Aztec diamond problem: Spider move

This article will introduce the amazing Aztec diamond model. I think this is a question that can be entered into the "Mathematical book". Its Expression is simple and elementary, but it is closely related to many of the most profound and wonderful questions in the counting combination, of course, it also has an amazing solution. I can't help but write it out and share it with you.

So what is the Aztec diamond model? Very simple: Stack $2, 4, \ cdots, 2n $ squares in sequence, and then perform an axial reflection on $ x $, the resulting image is named $ N $ level Aztec diamond map $ az_n $; A domino cover in an Aztec diamond map is to cover each square of $ az_n $ with some $1 \ times2 $ dominoes without overlap, as shown in: ($ n = 4 $ in the example)

Our question is: $ N $ Aztec diamond map $ az_n $ how many different dominoes are covered?

Domino coverage is essentially a perfect match of a plan. Consider each square in a new map $ g_n $ and $ az_n $ as the vertex in $ g_n $, the two vertices in $ g_n $ are adjacent only when their corresponding square has a public edge in $ az_n $. In the case of $ n = 4 $, $ G_4 $ is like: (the square in the shadow is called the cell space. You can see a total of $ n ^ 2 $ cells. The spider movement to be introduced later is the transformation defined in the cell cavity)

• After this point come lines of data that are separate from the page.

-- ==== Sys2Proof/Tests/Slice0.lean ====
section
/-! SUPPORT. Tests: an ill-formed operand for each check, one step on small states, and for every statement a state and
operands that meet its hypotheses. -/

namespace Sys2Proof.Tests

open Sys2Proof.Machine

/-- A test of the next state that a command answers. -/
def nextIs (o : Out) (p : State → Bool) : Bool := match o with | .next t => p t | _ => false

/-- The machine at a step of the start-up, no input asserted but PWR_GOOD. -/
def st0 (p : Phase) (regs : Tab (BitVec 64)) : State :=
  { State.reset with boot := { Boot.reset with phase := p, dev0 := true, dev1 := true }, regs := regs }

/-- The machine after these samples of an input, newest first, and no other. -/
def seen (p : Pin) (l : List Bool) (s : State) : State := { s with boot := { s.boot with pinHist := [(p.index, l)] } }

/-- Thread 0 of core 0 stands at 0, in a core block of context 1 of 32 threads, with R1 = 7 and R2 = 5; the core caches a
translation of the page at 0 for every access. -/
def stCore (f : Core → Core) : State :=
  { st0 .ready [] with
    cores := [(0, f { Core.idle with blk := some ⟨1, 1, 0, 0, 32, false, false, 0⟩, live := [0], t := [(1, 7), (2, 5)] })]
    host := { HostIf.reset with tlb := [⟨0, 0, 1, 0, 12, 0, true, true, 0, false, false⟩] } }

/-- An instruction word from its fields: lowest bit and value. -/
def enc (l : List (Nat × Nat)) : BitVec 128 := BitVec.ofNat 128 (l.foldl (fun a e => a + e.2 * 2 ^ e.1) 0)

/-- The operation that a word issues as. -/
def opAt (s : State) (at' : Issue) (w : BitVec 128) : Op :=
  let k := s.core at'.core
  let l := k.fragment at'.group at'.pc
  ⟨at'.core, at'.group, at'.pc, w.toNat, k.blk.getD ⟨0, 0, 0, 0, 0, false, false, 0⟩, l, l.filter (guardOk k w.toNat)⟩

/-- The word issues, as a computation. -/
def issues (s : State) (cls op : Nat) (at' : Issue) (w : BitVec 128) : Bool :=
  let o := opAt s at' w
  let k := s.core o.core
  at'.bad == none && s.running && (k.blk == some o.blk) && k.canIssue && k.turn at' && (s.dbg.target != some o.blk.ctx || s.breakHit o.pc == none) && (o.ex != []) &&
  (match s.xlate o.core o.blk.ctx o.pc .fetch with | .ok _ _ => true | _ => false) &&
  (wClass o.w == cls) && (wOp o.w == op) && opDefined cls op o.w && legal o.w

theorem issues_sound {s : State} {cls op : Nat} {at' : Issue} {w : BitVec 128} (h : issues s cls op at' w = true) :
    Issues s cls op at' w (opAt s at' w) := by
  simp only [issues, Bool.and_eq_true, Bool.or_eq_true, bne_iff_ne, ne_eq, beq_iff_eq] at h
  obtain ⟨⟨⟨⟨⟨⟨⟨⟨⟨⟨⟨h0, h1⟩, h2⟩, h3⟩, h3'⟩, h4⟩, h5⟩, h6⟩, h7⟩, h8⟩, h9⟩, h10⟩ := h
  refine ⟨⟨rfl, rfl, rfl, rfl⟩, by simpa using h0, h1, h2, h3, h3', fun e => h4.resolve_left (· e), rfl, rfl, h5, ?_, ⟨h7, h8⟩, h9, h10⟩
  split at h6
  · exact ⟨_, _, by assumption⟩
  · exact absurd h6 (by decide)

/-! ### Well-formedness -/

set_option maxRecDepth 40000 in
/-- Ill-formed operands, one for each kind of check. -/
theorem test_illFormed1 : (([.ucieTrained [8], .pcieConfigRequest 8 1 1 none none, .pcieConfigRequest 0 64 1 none none,
    .pcieConfigRequest 0 1 1024 none none, .supplyOutOfRange 17 1000, .selfTestDone [] [24] true,
    .wearThresholdReached 7 1 1 1, .substitutionDrainComplete (2 ^ 32), .ucieModuleFailure 8,
    .registerWrite 1 (2 ^ 24) 8 0, .registerWrite 1 1 2 0, .registerWrite 64 1 8 0, .bar4Read 8 0 0 8 none,
    .hostReadCompletion 1 1 [] none, .pageWalkEntryRead 1024 1, .faultLogClear 1 16 0,
    .mov ⟨1024, 0, 0, none, []⟩ 0, .deviceBarrierArrival 1 16 1, .barrierWatchdogExpiry 1 3 1,
    .mma 1 1 0, .limiterFrameBoundary 16 1, .sluiceMessageArrival 64 1 1 1 none,
    .sluiceMessageArrival 1 1024 1 1 none, .sluiceMessageArrival 1 1 4 1 none, .directoryRebuildComplete 256 1,
    .directoryRebuildComplete 1 2048, .wbDirty 128 1 none, .wbDirty 1 (localTop / 128) none,
    .rdOnce 1 1 localTop 0, .wrLine 1 1 1 0 [] none, .csPsliceWrite 1 4 0,
    .csHomemapWrite 1024 0, .rowIdleClose 1536 1, .rowIdleClose 1 32,
    .refreshBandFall 12, .patrolScrubRead 1 21, .mcEvacRequest 1536, .debugAccessRead 8] : List Instr).all fun c => !c.wf) = true := by decide
set_option maxRecDepth 40000 in
/-- Ill-formed operands, the other half. -/
theorem test_illFormed2 : (([.commandFetch 4096 1 1 0 [], .commandFetch 1 1 1 0 [0], .headShadowRead 4096 1 1,
    .npOverrunLimit 1024, .berthConfigWrite 4096 false 0, .partitionConfigWrite 1 7 0,
    .functionBindWrite 0 0, .migrationFreeze 0, .dataFlit 36 1 [] (List.replicate 256 0),
    .dataFlit 1 3 [] (List.replicate 256 0), .dataFlit 1 1 [] [], .retransmitTimeout false 512 1,
    .portEnable 1 2, .trainingAttemptFailed 1 [4] false, .controlInterval [(1024, [])] true,
    .railReading 15 1 0 false, .voltageAck 8, .droopDetected 1 2 700,
    .temperatureConversion 416 0, .hotClear 24, .cvInit 4,
    .logEnableWrite 1 17 0, .snapshotFreezeToken (2 ^ 16), .dynamicAddressAssignment 128,
    .challenge .i3c 8 (List.replicate 32 0) [], .challenge .i3c 1 [] [], .rdOnce 0 1 0 0,
    .rdOnce 6 1 0 0, .wrLine 0 1 1 0 (List.replicate 128 0) none, .wrPart 1 1 0 0 [] none,
    .wrPart 1 1 127 0 [0, 0] none, .memoryReadResponse 1 [(4, 0)] false none, .mov ⟨0, 16, 0, none, []⟩ 0,
    .mov ⟨0, 0, 0x10000000000000, none, []⟩ 0] : List Instr).all fun c => !c.wf) = true := by decide
set_option maxRecDepth 40000 in
/-- Operands at the ends of their ranges. -/
theorem test_wellFormed : (([.registerWrite 0 0x100000 8 0, .doorbell 0 0 8 0, .mov ⟨1023, 15, 0, none, []⟩ 0,
    .dataFlit 35 0 [] (List.replicate 256 0), .pcieConfigRequest 7 0 1023 none none, .queueEnable 4095,
    .supplyOutOfRange 16 0, .functionBindWrite 63 0, .rdOnce 5 0 0 0] : List Instr).all fun c => c.wf) = true := by decide
/-- Hypotheses of StepRunsFrontCommand. -/
theorem witness_StepRunsFrontCommand : State.reset.pending = [] := rfl

/-- Hypotheses of StepKeepsCanonicalForm. -/
theorem witness_StepKeepsCanonicalForm : State.reset.Canonical ∧ step State.reset = .next State.reset :=
  ⟨by constructor <;> decide, rfl⟩

/-- Hypotheses of QueueIsFirstInFirstOut. -/
theorem witness_QueueIsFirstInFirstOut :
    step { State.reset with pending := [.refresh 0 0, .refresh 1 0] } = .next { State.reset with pending := [.refresh 1 0] } := rfl

/-- Hypotheses of StartUpSteps, clause by clause. -/
theorem witness_StartUpSteps :
    State.reset.Canonical ∧ State.reset.pinFilt .pkgReset = true ∧ State.reset.boot.phase = .held ∧
    State.reset.powerOk = true ∧ State.reset.boot.clockBad = false ∧
    (let s := seen .pkgReset [false, false, false, false] State.reset
     pinNext ((false :: s.pinSamples .pkgReset).take 100) true (s.pinChatter .pkgReset) = (false, false)) ∧
    (∀ n : Fin 12, (st0 (.running n) []).atStep n = true) ∧ (st0 (.running 1) []).Canonical ∧
    (st0 (.running 1) []).pinFilt .coolant = false := by
  refine ⟨?_, ?_⟩
  · constructor <;> decide
  · exact ⟨by decide, by decide, by decide, by decide, by decide, by decide, by constructor <;> decide, by decide⟩
/-- Step 8 leads on where the complexes pass and a Quay bridge link is in service. -/
theorem witness_StartUpSteps2 : (!true || (List.range 4).all ((st0 (.running 8) []).isRetired 6)) = false := by decide

/-- Hypotheses of FirmwareAndConfigurationRequests. -/
theorem witness_FirmwareAndConfigurationRequests :
    (st0 (.running 4) []).atStep 4 = true ∧
    ((st0 (.running 9) []).linkUp = true ∧ (st0 (.running 9) []).modules ≠ 0 ∧ (st0 (.running 9) []).boot.stopped = false ∧
      (st0 (.running 9) []).boot.phase ≠ .ready ∧ (st0 (.running 9) []).inRerun = false) ∧
    (st0 .ready []).moduleOut 0 = false ∧
    ((st0 .ready []).linkUp = true ∧ (st0 .ready []).modules ≠ 0 ∧ (st0 .ready []).boot.phase = .ready) := by decide

/-- Hypotheses of BoardInputs: PWR_GOOD asserts; deasserts; PKG_RESET_N, COOLANT_FAULT_N, VR_ALERT_N and TRST_N assert. -/
theorem witness_BoardInputs :
    (let s := seen .pwrGood [true, true, true, true] (st0 .held [])
     s.pinFilt .pwrGood = false ∧ s.pinNow .pwrGood true = (true, false)) ∧
    (let s := seen .pwrGood [false, false, false, false] (st0 .held pinHold)
     s.pinFilt .pwrGood = true ∧ s.pinChatter .pwrGood = false ∧ s.pinNow .pwrGood false = (false, false)) ∧
    (∀ p : Pin, p ≠ .pwrGood →
      let s := seen p [true, true, true, true] (st0 .ready [(A.PW_PIN_STAT 0, 3)])
      s.powerOk = true ∧ s.pinFilt p = false ∧ s.pinNow p true = (true, false)) := by
  refine ⟨by decide, by decide, fun p h => ?_⟩
  cases p
  · exact absurd rfl h
  all_goals decide
/-- COOLANT_FAULT_N and VR_ALERT_N deassert; chatter starts and ends. -/
theorem witness_BoardInputs2 :
    (let s := seen .coolant [false, false, false, false] (st0 .ready [(A.PW_PIN_STAT 2, 3)])
     s.pinFilt .coolant = true ∧ s.pinNow .coolant false = (false, false)) ∧
    (let s := seen .vrAlert [false, false, false, false] (st0 .ready [(A.PW_STAT, 0x1000), (A.PW_PIN_STAT 0, 3), (A.PW_PIN_STAT 3, 3)])
     s.powerOk = true ∧ s.pinFilt .vrAlert = true ∧ s.pinNow .vrAlert false = (false, false) ∧
      s.on F.PW_STAT_VRALERT = true ∧ s.on F.PW_STAT_VRSTUCK = false) ∧
    (let s := seen .trst [false, true, false, true, false, true, false, true, false] (st0 .ready [(A.PW_PIN_STAT 0, 3), (A.PW_PIN_STAT 4, 3)])
     s.pinFilt .trst = true ∧ s.pinChatter .trst = false ∧ s.pinNow .trst true = (true, true) ∧ s.running = true ∧ s.powerOk = true) ∧
    (let s := seen .vrAlert [false, false] (st0 .held [(A.PW_PIN_STAT 3, 7)])
     s.pinFilt .vrAlert = true ∧ s.pinChatter .vrAlert = true ∧ s.pinNow .vrAlert false = (true, false)) ∧
    (st0 .ready [(A.PW_PIN_STAT 0, 3), (A.PW_PIN_STAT 2, 3)]).on (F.PW_PIN_STAT_STUCK 2) = false ∧
    (st0 .ready [(A.PW_PIN_STAT 0, 3)]).pinFilt .pwrGood = true ∧ (st0 .ready []).supplyOut 0 900 = true := by decide
/-- A replacement under way. -/
def stR (r : Repl) : State := { st0 .ready [] with sp := { Spare.reset with repl := [r] } }

/-- Hypotheses of WearAndSparing: a threshold of 3 reached and not reached, a wire draining and training, a module that
fails, a spare cluster, a free SP_RETIRE, a repair record update. -/
theorem witness_WearAndSparing :
    ((st0 .ready [(A.SP_THR 3, 3)]).wear 3 5 1).wornOut 3 5 0 = false ∧
    ((st0 .ready [(A.SP_THR 3, 3)]).wear 3 5 3).wornOut 3 5 0 = true ∧
    ((st0 .ready [(A.SP_THR 6, 3)]).wear 6 5 3).wornOut 6 5 (2 ^ 32) = true ∧
    wearKey 3 5 ∉ (st0 .ready [(A.SP_THR 3, 3)]).sp.acted ∧
    (stR ⟨0, 7, 256, 1, 0, 0⟩).replFind 0 7 = some ⟨0, 7, 256, 1, 0, 0⟩ ∧
    (stR ⟨0, 7, 256, 2, 0, 0⟩).replFind 0 7 = some ⟨0, 7, 256, 2, 0, 0⟩ ∧
    (st0 .ready []).linkUp = true ∧ (st0 .ready []).running = true ∧ (st0 .ready []).isRetired 8 0 = false ∧
    (stR ⟨5, 3, 8, 1, 0, 1⟩).replFind 5 3 = some ⟨5, 3, 8, 1, 0, 1⟩ := by decide
theorem witness_WearAndSparing2 :
    (stR ⟨5, 3, 8, 2, 0, 1⟩).replFind 5 3 = some ⟨5, 3, 8, 2, 0, 1⟩ ∧ (stR ⟨5, 3, 8, 2, 0, 1⟩).clusterHeld 3 = false ∧
    ((stR ⟨5, 3, 8, 2, 0, 1⟩).clusterLines 3).any (stR ⟨5, 3, 8, 2, 0, 1⟩).busy = false ∧
    ((stR ⟨5, 3, 8, 2, 0, 1⟩).coh.wb.filter fun w => w.cluster == 3) = [] ∧
    ((stR ⟨5, 3, 8, 2, 0, 1⟩).coh.pend.any fun q => q.cluster == 3) = false ∧
    (st0 .ready []).barOk = true ∧ bit (5 : BitVec 64).toNat 32 = false ∧ (st0 .ready []).sp.recBusy = false ∧
    (st0 .ready []).on F.BT_UPD_CTL_BUSY = false ∧ (st0 .ready []).get F.SP_REC_STAT_SEQ + 1 ≤ 0xFFFFFFFE := by decide
/-- SP_RETIRE of cluster 3 and of slice 3. -/
theorem witness_WearAndSparing3 :
    (let v : BitVec 64 := 0x100030001
     let t := ((st0 .ready []).set F.SP_RETIRE_KIND (bits v.toNat 1 0)).set F.SP_RETIRE_UNIT 3
     bit v.toNat 32 = true ∧ bits v.toNat 1 0 = 1 ∧ bits v.toNat 27 16 = 3 ∧ t.clThere 3 = true ∧ t.replFind 5 3 = none ∧
      t.spareClusters 3 ≠ []) ∧
    (let v : BitVec 64 := 0x100030002
     let t := ((st0 .ready []).set F.SP_RETIRE_KIND (bits v.toNat 1 0)).set F.SP_RETIRE_UNIT 3
     bit v.toNat 32 = true ∧ bits v.toNat 1 0 = 2 ∧ bits v.toNat 27 16 = 3 ∧ t.slThere 3 = true ∧ t.replFind 4 3 = none ∧
      t.spareSlices 3 ≠ []) := by decide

Now we have transformed the problem into finding the number of perfect match for a plan. The most basic idea to solve this problem is the weight function.

Set $ G $ to a simple plot. $ G $ each edge of $ e $ has a weight value $ W (e) $, $ W (E) $ is usually a variable, such as $ X, Y, Z, W $. For every perfect match of $ G $ M $, define the weight of $ M $ W (m) $ as the product of the weight values of all edges in $ M $: \ [W (m) = \ prod _ {e \ In m} W (E), \]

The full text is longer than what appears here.